* Exercise brief
Across the following data, how many lines include the string "draws"? Reply with the number and nothing more.

* Records supplied

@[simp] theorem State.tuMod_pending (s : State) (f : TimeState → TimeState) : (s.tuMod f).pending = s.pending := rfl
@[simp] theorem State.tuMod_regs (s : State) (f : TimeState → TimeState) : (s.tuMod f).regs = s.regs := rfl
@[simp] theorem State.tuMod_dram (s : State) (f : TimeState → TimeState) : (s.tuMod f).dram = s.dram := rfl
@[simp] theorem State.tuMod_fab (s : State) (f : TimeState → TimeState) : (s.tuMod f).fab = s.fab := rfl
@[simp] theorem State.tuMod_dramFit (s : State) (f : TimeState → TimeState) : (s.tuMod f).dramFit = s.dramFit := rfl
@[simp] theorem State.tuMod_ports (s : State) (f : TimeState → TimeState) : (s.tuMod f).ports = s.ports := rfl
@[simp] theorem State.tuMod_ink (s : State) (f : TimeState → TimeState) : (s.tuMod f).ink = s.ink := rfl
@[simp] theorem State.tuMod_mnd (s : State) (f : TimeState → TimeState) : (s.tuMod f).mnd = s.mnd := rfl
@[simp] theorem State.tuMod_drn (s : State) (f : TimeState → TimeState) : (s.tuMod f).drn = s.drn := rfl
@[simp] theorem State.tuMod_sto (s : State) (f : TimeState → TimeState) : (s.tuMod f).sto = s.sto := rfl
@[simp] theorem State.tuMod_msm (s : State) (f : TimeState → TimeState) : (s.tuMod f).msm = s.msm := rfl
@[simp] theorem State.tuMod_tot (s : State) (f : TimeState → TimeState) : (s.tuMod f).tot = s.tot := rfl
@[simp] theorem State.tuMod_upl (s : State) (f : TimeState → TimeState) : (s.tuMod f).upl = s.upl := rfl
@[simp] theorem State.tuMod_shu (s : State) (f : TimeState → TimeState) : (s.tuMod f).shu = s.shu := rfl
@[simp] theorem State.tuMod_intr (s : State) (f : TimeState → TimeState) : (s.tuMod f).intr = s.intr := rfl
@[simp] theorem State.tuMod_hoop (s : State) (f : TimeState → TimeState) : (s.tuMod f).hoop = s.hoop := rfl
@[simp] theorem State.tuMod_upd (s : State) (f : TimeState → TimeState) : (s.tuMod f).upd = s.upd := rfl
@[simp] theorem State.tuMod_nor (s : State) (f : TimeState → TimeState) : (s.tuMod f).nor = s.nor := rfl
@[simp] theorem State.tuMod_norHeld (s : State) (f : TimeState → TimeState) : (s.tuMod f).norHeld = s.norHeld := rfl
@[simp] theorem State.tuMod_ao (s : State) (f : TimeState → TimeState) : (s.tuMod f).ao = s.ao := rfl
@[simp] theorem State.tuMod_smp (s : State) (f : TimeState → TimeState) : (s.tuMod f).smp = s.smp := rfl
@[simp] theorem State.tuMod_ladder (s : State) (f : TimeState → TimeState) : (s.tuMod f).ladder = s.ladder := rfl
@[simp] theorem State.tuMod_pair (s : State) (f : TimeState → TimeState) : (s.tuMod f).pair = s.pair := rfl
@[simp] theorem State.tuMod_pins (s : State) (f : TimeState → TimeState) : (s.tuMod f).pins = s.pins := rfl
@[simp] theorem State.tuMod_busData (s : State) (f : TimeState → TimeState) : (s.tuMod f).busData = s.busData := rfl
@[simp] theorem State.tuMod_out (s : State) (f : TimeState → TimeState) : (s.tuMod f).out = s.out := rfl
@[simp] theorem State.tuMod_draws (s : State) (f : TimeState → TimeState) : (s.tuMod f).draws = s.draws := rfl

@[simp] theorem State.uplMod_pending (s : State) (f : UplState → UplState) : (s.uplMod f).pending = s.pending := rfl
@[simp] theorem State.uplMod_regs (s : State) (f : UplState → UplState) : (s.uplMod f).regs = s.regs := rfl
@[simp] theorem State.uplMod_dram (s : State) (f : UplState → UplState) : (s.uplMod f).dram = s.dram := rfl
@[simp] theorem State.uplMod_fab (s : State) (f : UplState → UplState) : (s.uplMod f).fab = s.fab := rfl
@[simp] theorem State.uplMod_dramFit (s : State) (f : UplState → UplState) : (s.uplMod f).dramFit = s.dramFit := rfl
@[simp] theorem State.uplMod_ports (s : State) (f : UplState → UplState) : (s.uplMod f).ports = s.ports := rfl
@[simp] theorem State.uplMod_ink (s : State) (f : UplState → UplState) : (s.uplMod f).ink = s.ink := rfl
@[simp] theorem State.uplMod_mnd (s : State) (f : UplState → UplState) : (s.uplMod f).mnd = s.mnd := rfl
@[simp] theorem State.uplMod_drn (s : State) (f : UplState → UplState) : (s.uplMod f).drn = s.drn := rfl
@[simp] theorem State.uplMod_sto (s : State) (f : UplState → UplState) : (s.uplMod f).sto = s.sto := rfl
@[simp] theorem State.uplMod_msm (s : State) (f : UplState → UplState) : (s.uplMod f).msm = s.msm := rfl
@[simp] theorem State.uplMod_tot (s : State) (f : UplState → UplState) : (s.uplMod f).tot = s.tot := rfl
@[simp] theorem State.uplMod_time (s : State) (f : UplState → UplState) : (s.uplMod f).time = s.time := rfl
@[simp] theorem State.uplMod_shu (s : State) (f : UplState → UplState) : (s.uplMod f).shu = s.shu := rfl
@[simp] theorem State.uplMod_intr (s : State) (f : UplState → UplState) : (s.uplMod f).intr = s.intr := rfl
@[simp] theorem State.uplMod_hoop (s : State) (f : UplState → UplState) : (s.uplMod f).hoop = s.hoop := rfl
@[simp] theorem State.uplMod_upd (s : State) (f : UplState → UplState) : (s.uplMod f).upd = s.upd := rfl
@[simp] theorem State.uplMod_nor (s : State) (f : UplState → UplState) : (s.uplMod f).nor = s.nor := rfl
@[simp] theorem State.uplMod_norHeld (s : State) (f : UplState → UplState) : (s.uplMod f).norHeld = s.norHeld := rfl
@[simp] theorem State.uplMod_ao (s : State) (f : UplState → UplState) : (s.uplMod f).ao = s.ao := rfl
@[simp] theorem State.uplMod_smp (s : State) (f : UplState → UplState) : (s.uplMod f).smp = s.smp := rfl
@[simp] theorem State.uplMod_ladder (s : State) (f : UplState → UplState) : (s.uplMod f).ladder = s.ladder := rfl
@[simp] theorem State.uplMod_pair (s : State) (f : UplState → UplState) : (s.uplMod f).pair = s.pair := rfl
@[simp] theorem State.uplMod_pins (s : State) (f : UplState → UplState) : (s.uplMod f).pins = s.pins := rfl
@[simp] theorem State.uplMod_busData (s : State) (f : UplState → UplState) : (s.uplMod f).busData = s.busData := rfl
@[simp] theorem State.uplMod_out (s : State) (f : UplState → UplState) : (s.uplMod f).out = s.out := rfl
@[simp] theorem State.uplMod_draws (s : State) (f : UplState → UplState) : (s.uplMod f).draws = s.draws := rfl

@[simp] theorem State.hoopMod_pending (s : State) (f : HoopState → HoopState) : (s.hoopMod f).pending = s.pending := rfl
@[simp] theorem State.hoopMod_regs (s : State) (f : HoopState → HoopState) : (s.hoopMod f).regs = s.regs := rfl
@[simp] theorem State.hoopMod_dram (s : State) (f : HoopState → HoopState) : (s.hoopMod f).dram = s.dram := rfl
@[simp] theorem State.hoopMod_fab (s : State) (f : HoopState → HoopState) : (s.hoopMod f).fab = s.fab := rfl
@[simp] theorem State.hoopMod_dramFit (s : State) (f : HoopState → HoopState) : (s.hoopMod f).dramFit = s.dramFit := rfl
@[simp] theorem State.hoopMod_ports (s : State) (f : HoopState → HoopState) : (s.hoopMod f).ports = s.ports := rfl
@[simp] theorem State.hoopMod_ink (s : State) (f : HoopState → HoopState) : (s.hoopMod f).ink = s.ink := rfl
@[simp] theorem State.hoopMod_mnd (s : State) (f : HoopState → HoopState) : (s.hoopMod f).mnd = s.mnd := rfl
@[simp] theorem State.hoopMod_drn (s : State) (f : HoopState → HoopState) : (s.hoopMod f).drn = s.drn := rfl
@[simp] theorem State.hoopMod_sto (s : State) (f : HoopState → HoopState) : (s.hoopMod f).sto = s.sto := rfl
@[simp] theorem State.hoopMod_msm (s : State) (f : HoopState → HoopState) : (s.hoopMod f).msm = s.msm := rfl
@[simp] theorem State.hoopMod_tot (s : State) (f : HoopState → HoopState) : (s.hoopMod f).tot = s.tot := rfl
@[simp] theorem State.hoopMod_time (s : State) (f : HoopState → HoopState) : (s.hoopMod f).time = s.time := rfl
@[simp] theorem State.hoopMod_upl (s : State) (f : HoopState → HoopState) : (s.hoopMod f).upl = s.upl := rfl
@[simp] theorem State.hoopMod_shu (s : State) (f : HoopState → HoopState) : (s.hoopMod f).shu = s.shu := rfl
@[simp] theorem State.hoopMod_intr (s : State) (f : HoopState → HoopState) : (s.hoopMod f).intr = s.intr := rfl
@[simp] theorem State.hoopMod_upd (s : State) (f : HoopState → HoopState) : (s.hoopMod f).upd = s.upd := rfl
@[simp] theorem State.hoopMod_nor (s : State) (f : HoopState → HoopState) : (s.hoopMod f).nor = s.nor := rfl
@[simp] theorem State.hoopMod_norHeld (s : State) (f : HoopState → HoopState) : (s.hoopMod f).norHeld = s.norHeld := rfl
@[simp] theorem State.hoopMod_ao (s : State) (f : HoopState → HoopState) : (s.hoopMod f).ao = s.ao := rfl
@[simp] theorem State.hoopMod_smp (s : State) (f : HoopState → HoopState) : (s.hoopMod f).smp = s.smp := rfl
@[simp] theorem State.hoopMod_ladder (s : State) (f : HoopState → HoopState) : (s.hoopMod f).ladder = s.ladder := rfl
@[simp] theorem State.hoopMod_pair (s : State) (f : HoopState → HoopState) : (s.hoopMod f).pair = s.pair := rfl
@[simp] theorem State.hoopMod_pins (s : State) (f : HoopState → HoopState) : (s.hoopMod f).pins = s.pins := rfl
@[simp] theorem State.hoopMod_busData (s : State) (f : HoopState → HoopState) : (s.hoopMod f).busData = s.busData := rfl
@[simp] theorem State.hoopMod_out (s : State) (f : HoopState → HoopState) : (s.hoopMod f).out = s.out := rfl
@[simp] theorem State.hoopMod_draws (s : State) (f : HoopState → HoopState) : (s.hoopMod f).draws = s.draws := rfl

* Solution below
3